Supplied information:
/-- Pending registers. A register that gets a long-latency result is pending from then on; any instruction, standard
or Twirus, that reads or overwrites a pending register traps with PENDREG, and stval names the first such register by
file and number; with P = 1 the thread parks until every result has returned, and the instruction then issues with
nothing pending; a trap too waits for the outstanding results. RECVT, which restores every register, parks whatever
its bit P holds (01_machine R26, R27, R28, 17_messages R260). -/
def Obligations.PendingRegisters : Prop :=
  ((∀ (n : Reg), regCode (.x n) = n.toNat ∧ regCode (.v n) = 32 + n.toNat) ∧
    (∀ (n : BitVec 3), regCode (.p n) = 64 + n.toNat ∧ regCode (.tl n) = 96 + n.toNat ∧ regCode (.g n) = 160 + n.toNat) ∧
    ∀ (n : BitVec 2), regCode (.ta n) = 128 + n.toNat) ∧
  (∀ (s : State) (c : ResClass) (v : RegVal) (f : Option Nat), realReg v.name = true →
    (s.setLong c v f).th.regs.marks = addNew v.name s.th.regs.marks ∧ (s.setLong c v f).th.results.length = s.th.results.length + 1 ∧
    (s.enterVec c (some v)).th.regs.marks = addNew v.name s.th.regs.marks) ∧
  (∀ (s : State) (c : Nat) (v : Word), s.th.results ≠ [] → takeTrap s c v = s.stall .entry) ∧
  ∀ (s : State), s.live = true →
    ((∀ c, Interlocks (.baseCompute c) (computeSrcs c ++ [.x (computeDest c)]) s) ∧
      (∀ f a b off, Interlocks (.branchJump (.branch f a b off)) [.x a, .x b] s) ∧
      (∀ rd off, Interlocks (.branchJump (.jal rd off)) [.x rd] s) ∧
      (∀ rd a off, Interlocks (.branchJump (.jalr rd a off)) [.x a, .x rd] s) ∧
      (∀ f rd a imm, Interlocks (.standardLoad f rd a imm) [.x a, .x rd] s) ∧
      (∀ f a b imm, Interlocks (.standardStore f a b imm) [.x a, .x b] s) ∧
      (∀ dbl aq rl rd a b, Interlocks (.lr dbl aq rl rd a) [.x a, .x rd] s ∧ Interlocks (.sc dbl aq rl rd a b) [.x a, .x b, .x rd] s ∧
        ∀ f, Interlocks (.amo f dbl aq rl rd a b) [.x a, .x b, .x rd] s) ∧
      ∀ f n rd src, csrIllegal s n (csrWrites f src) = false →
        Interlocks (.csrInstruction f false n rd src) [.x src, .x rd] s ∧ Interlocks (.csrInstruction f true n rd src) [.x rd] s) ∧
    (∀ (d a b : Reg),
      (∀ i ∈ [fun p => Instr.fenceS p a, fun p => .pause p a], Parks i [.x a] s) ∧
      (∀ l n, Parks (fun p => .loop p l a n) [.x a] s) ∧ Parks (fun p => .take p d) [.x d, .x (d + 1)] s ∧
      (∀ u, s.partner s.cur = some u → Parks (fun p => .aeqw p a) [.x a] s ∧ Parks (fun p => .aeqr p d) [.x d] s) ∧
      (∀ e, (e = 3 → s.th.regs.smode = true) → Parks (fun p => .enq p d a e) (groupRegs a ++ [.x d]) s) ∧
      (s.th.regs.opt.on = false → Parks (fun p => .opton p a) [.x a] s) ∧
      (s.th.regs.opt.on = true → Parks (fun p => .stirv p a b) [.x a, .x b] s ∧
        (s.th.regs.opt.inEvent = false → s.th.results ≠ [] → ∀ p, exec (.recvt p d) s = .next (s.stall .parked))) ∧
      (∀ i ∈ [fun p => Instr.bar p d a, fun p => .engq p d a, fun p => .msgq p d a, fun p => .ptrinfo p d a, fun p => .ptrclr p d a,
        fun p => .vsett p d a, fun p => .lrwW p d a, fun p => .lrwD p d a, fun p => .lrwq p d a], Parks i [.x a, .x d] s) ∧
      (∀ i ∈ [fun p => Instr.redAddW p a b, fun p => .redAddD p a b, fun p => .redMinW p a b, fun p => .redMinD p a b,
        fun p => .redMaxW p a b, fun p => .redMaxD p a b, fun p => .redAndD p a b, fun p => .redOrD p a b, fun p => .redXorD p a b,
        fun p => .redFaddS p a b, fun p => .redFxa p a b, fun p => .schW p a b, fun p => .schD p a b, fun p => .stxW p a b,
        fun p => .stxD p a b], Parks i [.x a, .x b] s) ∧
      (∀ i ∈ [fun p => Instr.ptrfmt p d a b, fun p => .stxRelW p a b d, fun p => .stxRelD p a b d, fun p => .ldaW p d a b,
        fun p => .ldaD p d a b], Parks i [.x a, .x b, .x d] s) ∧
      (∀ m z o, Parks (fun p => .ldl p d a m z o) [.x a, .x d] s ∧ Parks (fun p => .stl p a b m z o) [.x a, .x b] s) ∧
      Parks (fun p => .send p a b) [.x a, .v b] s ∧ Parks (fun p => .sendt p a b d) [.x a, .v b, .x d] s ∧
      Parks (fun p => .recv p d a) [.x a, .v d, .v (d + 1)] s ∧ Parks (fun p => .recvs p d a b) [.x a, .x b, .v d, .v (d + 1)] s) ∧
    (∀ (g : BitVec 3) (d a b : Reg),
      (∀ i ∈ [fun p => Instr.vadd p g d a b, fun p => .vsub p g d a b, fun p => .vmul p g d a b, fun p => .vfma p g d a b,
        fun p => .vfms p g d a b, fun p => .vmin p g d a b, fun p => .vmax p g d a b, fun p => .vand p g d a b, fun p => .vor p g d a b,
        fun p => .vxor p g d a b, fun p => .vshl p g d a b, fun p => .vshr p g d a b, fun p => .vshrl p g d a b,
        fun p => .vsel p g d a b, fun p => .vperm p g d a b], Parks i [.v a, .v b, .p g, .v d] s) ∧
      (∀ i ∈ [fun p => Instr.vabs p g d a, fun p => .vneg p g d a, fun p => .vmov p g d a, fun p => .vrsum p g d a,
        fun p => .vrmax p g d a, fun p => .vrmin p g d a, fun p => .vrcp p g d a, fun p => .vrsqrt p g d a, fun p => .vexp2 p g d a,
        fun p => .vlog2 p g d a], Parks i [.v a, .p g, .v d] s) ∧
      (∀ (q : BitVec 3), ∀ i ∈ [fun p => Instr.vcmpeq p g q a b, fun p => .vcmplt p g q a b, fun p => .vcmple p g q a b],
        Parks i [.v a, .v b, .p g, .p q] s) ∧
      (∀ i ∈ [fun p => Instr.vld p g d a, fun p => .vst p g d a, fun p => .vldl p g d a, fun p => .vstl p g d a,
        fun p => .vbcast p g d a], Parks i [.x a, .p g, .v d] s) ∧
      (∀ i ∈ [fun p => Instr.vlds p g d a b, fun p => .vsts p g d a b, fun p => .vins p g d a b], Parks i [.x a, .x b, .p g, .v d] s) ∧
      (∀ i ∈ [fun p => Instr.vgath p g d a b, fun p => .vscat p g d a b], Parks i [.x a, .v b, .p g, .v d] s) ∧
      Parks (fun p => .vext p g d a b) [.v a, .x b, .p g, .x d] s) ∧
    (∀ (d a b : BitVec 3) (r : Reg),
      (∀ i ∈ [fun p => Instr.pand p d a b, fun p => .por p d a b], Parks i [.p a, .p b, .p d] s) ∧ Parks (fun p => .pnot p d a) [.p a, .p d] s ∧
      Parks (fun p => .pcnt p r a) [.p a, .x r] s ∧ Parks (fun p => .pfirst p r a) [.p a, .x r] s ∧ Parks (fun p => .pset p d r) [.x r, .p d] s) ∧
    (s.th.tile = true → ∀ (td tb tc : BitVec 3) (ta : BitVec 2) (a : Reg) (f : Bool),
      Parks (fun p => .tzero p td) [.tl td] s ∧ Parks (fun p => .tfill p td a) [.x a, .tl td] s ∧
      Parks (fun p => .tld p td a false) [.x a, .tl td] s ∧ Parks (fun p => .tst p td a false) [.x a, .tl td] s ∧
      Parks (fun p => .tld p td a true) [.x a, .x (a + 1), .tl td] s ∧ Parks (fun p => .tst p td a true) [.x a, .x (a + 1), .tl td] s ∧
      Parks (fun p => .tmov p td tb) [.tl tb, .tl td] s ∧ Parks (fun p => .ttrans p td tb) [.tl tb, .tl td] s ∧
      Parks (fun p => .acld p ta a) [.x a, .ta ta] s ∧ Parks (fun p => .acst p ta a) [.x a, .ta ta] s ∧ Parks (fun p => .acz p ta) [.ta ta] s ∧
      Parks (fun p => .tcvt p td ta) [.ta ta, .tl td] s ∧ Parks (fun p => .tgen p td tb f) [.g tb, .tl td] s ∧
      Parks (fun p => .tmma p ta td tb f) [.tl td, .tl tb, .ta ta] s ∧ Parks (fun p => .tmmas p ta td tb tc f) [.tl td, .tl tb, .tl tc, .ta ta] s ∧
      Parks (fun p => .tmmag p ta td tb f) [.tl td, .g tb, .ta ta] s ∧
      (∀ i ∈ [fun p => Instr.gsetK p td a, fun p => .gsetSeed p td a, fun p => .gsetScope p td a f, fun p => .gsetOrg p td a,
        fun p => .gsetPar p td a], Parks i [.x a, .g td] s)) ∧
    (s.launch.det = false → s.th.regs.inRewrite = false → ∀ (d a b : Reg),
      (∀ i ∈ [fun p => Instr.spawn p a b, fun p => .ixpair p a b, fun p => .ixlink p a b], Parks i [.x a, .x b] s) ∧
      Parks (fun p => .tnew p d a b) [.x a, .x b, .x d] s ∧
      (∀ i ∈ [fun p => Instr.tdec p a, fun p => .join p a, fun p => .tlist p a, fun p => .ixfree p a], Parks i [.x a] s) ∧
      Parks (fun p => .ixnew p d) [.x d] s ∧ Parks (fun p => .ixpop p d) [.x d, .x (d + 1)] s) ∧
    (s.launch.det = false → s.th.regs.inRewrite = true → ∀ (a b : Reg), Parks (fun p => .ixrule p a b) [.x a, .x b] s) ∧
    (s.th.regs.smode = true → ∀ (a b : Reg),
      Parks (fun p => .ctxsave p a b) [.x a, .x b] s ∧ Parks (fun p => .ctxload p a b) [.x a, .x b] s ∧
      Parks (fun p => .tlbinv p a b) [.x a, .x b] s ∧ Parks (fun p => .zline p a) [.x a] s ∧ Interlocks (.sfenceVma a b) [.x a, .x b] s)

Your goal: When "branchJump" shows up in a line of the material, report that line.

Expected output:
      (∀ f a b off, Interlocks (.branchJump (.branch f a b off)) [.x a, .x b] s) ∧
      (∀ rd off, Interlocks (.branchJump (.jal rd off)) [.x rd] s) ∧
      (∀ rd a off, Interlocks (.branchJump (.jalr rd a off)) [.x a, .x rd] s) ∧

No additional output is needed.